Eventually, NBI hired Donahue as a full-time project-manager, and he continued to work onsite at Raytheon in that capacity. He was to be paid bi-weekly on an annual $110,000 salary and had to enter his time daily into the NBI timekeeping system.

At that time, Donahue informed NBI about work he did on the side for his own company, with no one expressing any concern. Meanwhile, he signed a non-competition agreement binding him for a year after his end date.

After the Raytheon project ended in 2016, little billable work was available to Donahue, so NBI had him take on non-billable tasks, such as attending “pitch” meetings with prospective clients to answer technical questions. His title did not change, and he was not asked to sign a new noncompete.

Donahue claimed the parties agreed he would get a 5- to 10-percent commission for new clients he signed, but NBI disputed that contention. Donahue acknowledged that no final agreement was reached, and he was not paid commissions.

Now Business Intelligence, Inc. v. Donahue, et al., Lawyers Weekly No. 12-026-20 (18 pages)

THE ISSUE: Did a project manager’s temporary reassignment to different duties constitute a “material change” that would invalidate his noncompete agreement?

DECISION: No (Middlesex Superior Court)

LAWYERS: Samantha C. Halem of Marshall Halem, Wellesley Hills (plaintiff)

Laura M. Moisin and Kevin T. Peters, of Gesmer Updegrove, Boston (defense)

In July 2017, Donahue secured a SharePoint contracting job at Raytheon through a contract labor provider. He began the onboarding process through NesTek, a business entity he incorporated at that time.

That summer, NBI asked Donahue to sign a revised employment contract including a non-solicitation provision, but Donahue resigned from NBI instead. During an exit interview three weeks later, NBI told him he was still bound by his noncompete.

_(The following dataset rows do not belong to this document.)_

@[simp] theorem endEngagement_frame (w : SkipReason) (l : List Nat) (p : Part) :
    (p.endEngagement w l).port = p.port ∧ (p.endEngagement w l).cmd = p.cmd ∧
    (p.endEngagement w l).patterns = p.patterns ∧ (p.endEngagement w l).books = p.books ∧
    (p.endEngagement w l).drill = p.drill ∧ (p.endEngagement w l).closer = p.closer ∧
    (p.endEngagement w l).timebase = p.timebase ∧ (p.endEngagement w l).stations = p.stations ∧
    (p.endEngagement w l).sup = p.sup := by
  unfold Part.endEngagement; (repeat' split) <;> simp

@[simp] theorem endRamCycle_frame (p : Part) :
    (p.endRamCycle).port = p.port ∧ (p.endRamCycle).cmd = p.cmd ∧ (p.endRamCycle).patterns = p.patterns ∧
    (p.endRamCycle).books = p.books ∧ (p.endRamCycle).drill = p.drill ∧ (p.endRamCycle).closer = p.closer ∧
    (p.endRamCycle).timebase = p.timebase ∧ (p.endRamCycle).stations = p.stations ∧ (p.endRamCycle).sup = p.sup := by
  unfold Part.endRamCycle; dsimp only; (repeat' split) <;> simp

@[simp] theorem enterReturn_frame (p : Part) :
    (p.enterReturn).port = p.port ∧ (p.enterReturn).cmd = p.cmd ∧ (p.enterReturn).patterns = p.patterns ∧
    (p.enterReturn).books = p.books ∧ (p.enterReturn).drill = p.drill ∧ (p.enterReturn).closer = p.closer ∧
    (p.enterReturn).timebase = p.timebase ∧ (p.enterReturn).stations = p.stations ∧ (p.enterReturn).sup = p.sup := by
  unfold Part.enterReturn; dsimp only; (repeat' split) <;> simp

@[simp] theorem faultPunch_frame (p : Part) :
    (p.faultPunch).port = p.port ∧ (p.faultPunch).cmd = p.cmd ∧ (p.faultPunch).tracker = p.tracker ∧
    (p.faultPunch).patterns = p.patterns ∧ (p.faultPunch).books = p.books ∧ (p.faultPunch).drill = p.drill ∧
    (p.faultPunch).closer = p.closer ∧ (p.faultPunch).timebase = p.timebase ∧ (p.faultPunch).stations = p.stations ∧
    (p.faultPunch).sup = p.sup := by
  unfold Part.faultPunch; (repeat' split) <;> simp

@[simp] theorem haltPunch_frame (p : Part) :
    (p.haltPunch).port = p.port ∧ (p.haltPunch).cmd = p.cmd ∧ (p.haltPunch).patterns = p.patterns ∧
    (p.haltPunch).books = p.books ∧ (p.haltPunch).drill = p.drill ∧ (p.haltPunch).closer = p.closer ∧
    (p.haltPunch).timebase = p.timebase ∧ (p.haltPunch).stations = p.stations ∧ (p.haltPunch).sup = p.sup := by
  unfold Part.haltPunch; dsimp only; (repeat' split) <;> simp

@[simp] theorem clearPunch_frame (p : Part) :
    (p.clearPunch).port = p.port ∧ (p.clearPunch).cmd = p.cmd ∧ (p.clearPunch).tracker = p.tracker ∧
    (p.clearPunch).patterns = p.patterns ∧ (p.clearPunch).books = p.books ∧ (p.clearPunch).drill = p.drill ∧
    (p.clearPunch).closer = p.closer ∧ (p.clearPunch).timebase = p.timebase ∧ (p.clearPunch).stations = p.stations ∧
    (p.clearPunch).sup = p.sup := by
  unfold Part.clearPunch; dsimp only; (repeat' split) <;> simp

Before his departure, Donahue, through NesTek, pitched his own SharePoint services to contacts at Raytheon and two other NBI clients and secured their business.

NBI subsequently sued Donahue in Superior Court, alleging breach of his noncompete. Donahue filed counterclaims for Wage Act violations, alleging he was not paid on a bi-weekly basis and that he was owed commissions. Both parties moved for summary judgment.

Enforceable agreement

Ricciuti granted summary judgment to NBI on the noncompete claim, rejecting Donahue’s argument that the covenant was voided by a material change in the employment relationship.

As the judge noted, Bartlett Tree involved a situation in which an 18-year employee received a promotion, different titles, different job duties, a change in pay, and changes in sales territory.

Unlike in Donahue’s case, that evidenced a “clear new employment contract” and the rescission of the original contract, Ricciuti said, going on to conclude that Donahue clearly violated the covenant.

Meanwhile, Ricciuti rejected Donahue’s Wage Act claim for unpaid commissions.

“Donahue’s argument that his commissions can be arithmetically determined using ‘either’ 5% or 10% would require the Court to speculate as to which number applies — the very antithesis of the concept of ‘definitely determined,'” he wrote. “Therefore, Donahue may only argue his Wage Act claims as they relate to allegedly withheld salary and accrued paid time off.”